Ms Hanley threatened G&S’s solicitors more than 7 years ago that “the matter between your client and me will become a long running saga along a costly course from Dewsbury to Strasbourg.”
These appeals by Mr Nelson and Ms Hanley concern, in the first place, the question whether G&S can enforce, against the property which they sold, some of the many costs orders which they obtained against Mr Nelson, none of which has been satisfied. In the light of the enormous cost to them of these proceedings, the amount which they seek to enforce is modest, about £18,000. That question concerns, primarily, the application of section 2(1)(b)(i) of the Charging Orders Act 1979 (“the 1979 Act”).
The second set of issues concerns the question whether G&S are entitled to a non-party costs order against Ms Hanley, and whether the judge was entitled to make an order that she pay the already assessed costs without giving her an opportunity to re-open the assessments. That question turns, in part, on the construction of section 51(3) of the Supreme Court Act 1981.
II The background
A contract was exchanged between G&S and Mr Nelson for the sale of a Plot 9, High Meadows, Low Road, Thornhill, Dewsbury (“the property”) on October 6, 1997 for £38,500.

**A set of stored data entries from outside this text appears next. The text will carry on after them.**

-- ==== Sys2Proof/Machine/ByteUtil.lean ====
section
/-! DEFINITION. The big-endian byte helpers (43_byteutil.md): RD16, RD24, RD32, WR16, WR24, WR32. -/

namespace Sys2Proof.Machine

/-- The value of `n` bytes at an offset, or `Truncated` where fewer remain (R190 to R192). -/
def readBytes (n : Nat) (data : Bytes) (offset : Nat) : Except ErrorKind Nat :=
  if data.length < offset + n then .error .truncated else .ok (beValue (memRead data offset n))

/-- A copy of the buffer with the `n` low bytes of the value at an offset, or `Truncated` where fewer than `n` bytes
remain (R193 to R195). -/
def writeBytes (n : Nat) (data : Bytes) (offset : Nat) (value : U32) : Except ErrorKind Bytes :=
  if data.length < offset + n then .error .truncated
  else .ok (memWrite data offset n (value.toNat % 2 ^ (8 * n)))

/-- RD16 (R190). -/
def execRd16 (data : Bytes) (offset : Nat) (s : State) : StepOutcome :=
  guarded s [data] (finish s ((readBytes 2 data offset).map fun v => .value16 (BitVec.ofNat 16 v)))

/-- RD24 (R191). -/
def execRd24 (data : Bytes) (offset : Nat) (s : State) : StepOutcome :=
  guarded s [data] (finish s ((readBytes 3 data offset).map fun v => .value24 (BitVec.ofNat 24 v)))

/-- RD32 (R192). -/
def execRd32 (data : Bytes) (offset : Nat) (s : State) : StepOutcome :=
  guarded s [data] (finish s ((readBytes 4 data offset).map fun v => .value32 (BitVec.ofNat 32 v)))

/-- WR16 (R193). -/
def execWr16 (data : Bytes) (offset : Nat) (value : U32) (s : State) : StepOutcome :=
  guarded s [data] (finish s ((writeBytes 2 data offset value).map .out))

/-- WR24 (R194). -/
def execWr24 (data : Bytes) (offset : Nat) (value : U32) (s : State) : StepOutcome :=
  guarded s [data] (finish s ((writeBytes 3 data offset value).map .out))

/-- WR32 (R195). -/
def execWr32 (data : Bytes) (offset : Nat) (value : U32) (s : State) : StepOutcome :=
  guarded s [data] (finish s ((writeBytes 4 data offset value).map .out))

end Sys2Proof.Machine
end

Completion was due on about November 13, 1997. Mr Nelson required the transfer to be in the names of Ms Hanley and her daughter Dionne Hanley, and objected to the form of transfer put forward by G&S’s solicitors. It seems that Mr Nelson took exception to certain covenants in the transfer and claimed that they had not been agreed as part of the contract.
On November 13, 1997 G&S’s solicitors said that the transfer submitted by Mr Nelson was not acceptable, and that the new transferees were also not acceptable.

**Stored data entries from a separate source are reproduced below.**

/-! ### The whole machine -/

/-- R6, R46, R22: a command other than FRAG_PUSH changes nothing but the reply, and what it answers depends on nothing
but its operands and the configuration. -/
def Obligations.PureCommandsReadAndWriteNoState : Prop :=
  ∀ (i : Instr) (s s' : State), isPush i = false → s.config = s'.config →
    (∀ t, exec i s = .next t → t = { s with reply := t.reply }) ∧
    repliedWith (exec i s) = repliedWith (exec i s') ∧ completes (exec i s) = completes (exec i s')

/-- R252 (a rule the spec derives): a command that ends with an error status changes nothing but the reply, which is
that status alone. -/
def Obligations.ErrorChangesNoState : Prop :=
  ∀ (i : Instr) (s t : State) (e : ErrorKind), exec i s = .next t → t.reply = some (.error e) →
    t = { s with reply := some (.error e) }

/-- R251 (a rule the spec derives): the statuses other than OK that each command can return are the listed ones. -/
def Obligations.OnlyListedStatusesOccur : Prop :=
  ∀ (i : Instr) (s t : State), exec i s = .next t →
    (∃ r, t.reply = some (.ok r)) ∨ (∃ e, t.reply = some (.error e) ∧ e ∈ listedErrors i)

/-- R258 and the rules it rests on, and no other reason to stop: the model refuses a command exactly when it is not
well-formed for the configuration (R14, R8, R212, R225, R216; that nested buffers count is log entry 9, and which record
operands are ill-typed beside one that misses a field is log entry 11), and faults exactly when a push would pass
`REASM_CAPACITY` (R162); in every other case the command completes. -/
def Obligations.CommandsCompleteUnlessR258Stops : Prop :=
  ∀ (i : Instr) (s : State),
    (isRefused (exec i s) = true ↔ i.wf s.config = false) ∧
    (exec i s = .fault .reasmOverflow ↔
      i.wf s.config = true ∧ ∃ frag, i = .fragPush frag ∧
        withinCapacity s.config (joinedBuffer (s.slot frag.channelId) frag).length = false) ∧
    (i.wf s.config = true →
      (∀ frag, i = .fragPush frag →
        withinCapacity s.config (joinedBuffer (s.slot frag.channelId) frag).length = true) →
      ∃ t, exec i s = .next t)

/-- R14: a command with a Bytes operand longer than `MAX_BUF_LEN` is refused: an instruction's meaning, under the name
bufferTooLong even where another refusal applies as well (the order among refusals is log entry 15), and every step that
takes such a command, with a reserved opcode (log entry 10) or an ill-typed operand record too. That nested buffers count
as operands is the model's choice (log entry 9). -/
def Obligations.OversizedOperandIsRefused : Prop :=
  ∀ (s : State) (m : Nat) (b : Bytes), s.config.maxBufLen = some m → m < b.length →
    (∀ i : Instr, b ∈ i.buffers → exec i s = .refused .bufferTooLong) ∧
    (∀ (c : Command) (rest : List HostInput), s.pending = .command c :: rest → b ∈ operandBuffers c.operands →
      isRefused (step s) = true)

/-- R6, R48, R272: no step changes the configuration, and a step takes at most the first pending input. That the
configuration and the issued inputs stand in State is the model's form of it (log entries 1, 3, 12). -/
def Obligations.StepKeepsTheConfiguration : Prop :=
  ∀ s t : State, step s = .next t → t.config = s.config ∧ t.pending = s.pending.tail

/-- R26(c), with R162: every step keeps every accumulating slot within `REASM_CAPACITY`. -/
def Obligations.StepKeepsSlotsWithinCapacity : Prop :=
  ∀ s t : State, s.Inv → step s = .next t → t.Inv

/-- R26(c) at reset, under every configuration: no slot accumulates yet. -/
def Obligations.ResetMeetsTheCapacityInvariant : Prop :=
  ∀ c : Config, (State.resetWith c).Inv

/-- R26(a), R31, R25 (R31 a rule the spec derives): the fields of an Empty slot, the bytes of a closed slot and every
region are never read. Two states that differ only there answer every step alike, and stay so. -/
def Obligations.UnreadSlotFieldsAreInvisible : Prop :=
  ∀ s t : State, s.agrees t → outcomesAgree (step s) (step t)

/-- R224 with R213: under a well-formed GPS layout REC_DEC.GPS completes on every window that is long enough, and its
record holds latitude and longitude, each the signed big-endian 24-bit value of its three bytes with the divisor 30000.
That the layout names the two fields is the model's form of it (log entry 21). -/
def Obligations.GpsRecordHoldsItsPosition : Prop :=
  ∀ (s : State) (l : GpsLayout) (data : Bytes), s.config.layoutGps = some l → layoutWf (gpsLayout l) = true →
    withinMax s.config data = true → l.minLen ≤ data.length →
    ∃ (fields : RecordMap) (lat lon : GeoValue),
      exec (.recDecGps data) s = .next { s with reply := some (.ok (.record { kind := .gps, fields := fields })) } ∧
      fields.lookup l.latitude.name = some (.geo lat) ∧ fields.lookup l.longitude.name = some (.geo lon) ∧
      lat.div = 30000 ∧ lon.div = 30000 ∧ geoSigned lat = signedOf (beSum data l.latitude.off 3) ∧
      geoSigned lon = signedOf (beSum data l.longitude.off 3)
end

On November 17, 1997 Mr Nelson wrote to G&S to say that he had satisfied the purchase price of £38,500 (by paying a banker’s draft for £35,300) and required by December 1, 1997 a duly executed transfer in the form executed by Ms Hanley and her daughter. On the same day G&S’s solicitors wrote to Mr Nelson’s solicitors to say that Mr Nelson had indicated that he had paid the sum of £37,000 direct to G&S’s bank account and:
“if so this money will be held to your clients order pending formal completion. This leaves a shortfall of £1,000 which is to be held by ourselves pursuant to special condition 18 of the contract...”.
On November 19, 1997 G&S’s solicitors served a formal notice to complete. Time for completion was subsequently extended to December 15, 1997. On January 2, 1998 Mr Nelson directed G&S to convey the property to Ms Hanley and her daughter within seven days in the terms of the accompanying transfer. G&S refused.
III The litigation
A The first action
On December 1, 1997 Mr Nelson issued proceedings seeking, inter alia, rectification of the contract and specific performance of the contract as rectified. The statement of claim in those proceedings were struck out by HH Judge Cooke on April 28, 1998 and Mr Nelson was ordered to pay G&S’s costs.
B The second action and judgment of Mr Robert Englehart QC
On October 28, 1998 Mr Nelson issued another set of proceedings against G&S claiming that the contract with G&S did not comply with section 2(1) of the Law of Property (Miscellaneous Provisions) Act 1989, but that G&S were bound by a proprietary estoppel in favour of Mr Nelson which required G&S to transfer the property (free of any of the terms of the transfer) to Mr Nelson or his nominees.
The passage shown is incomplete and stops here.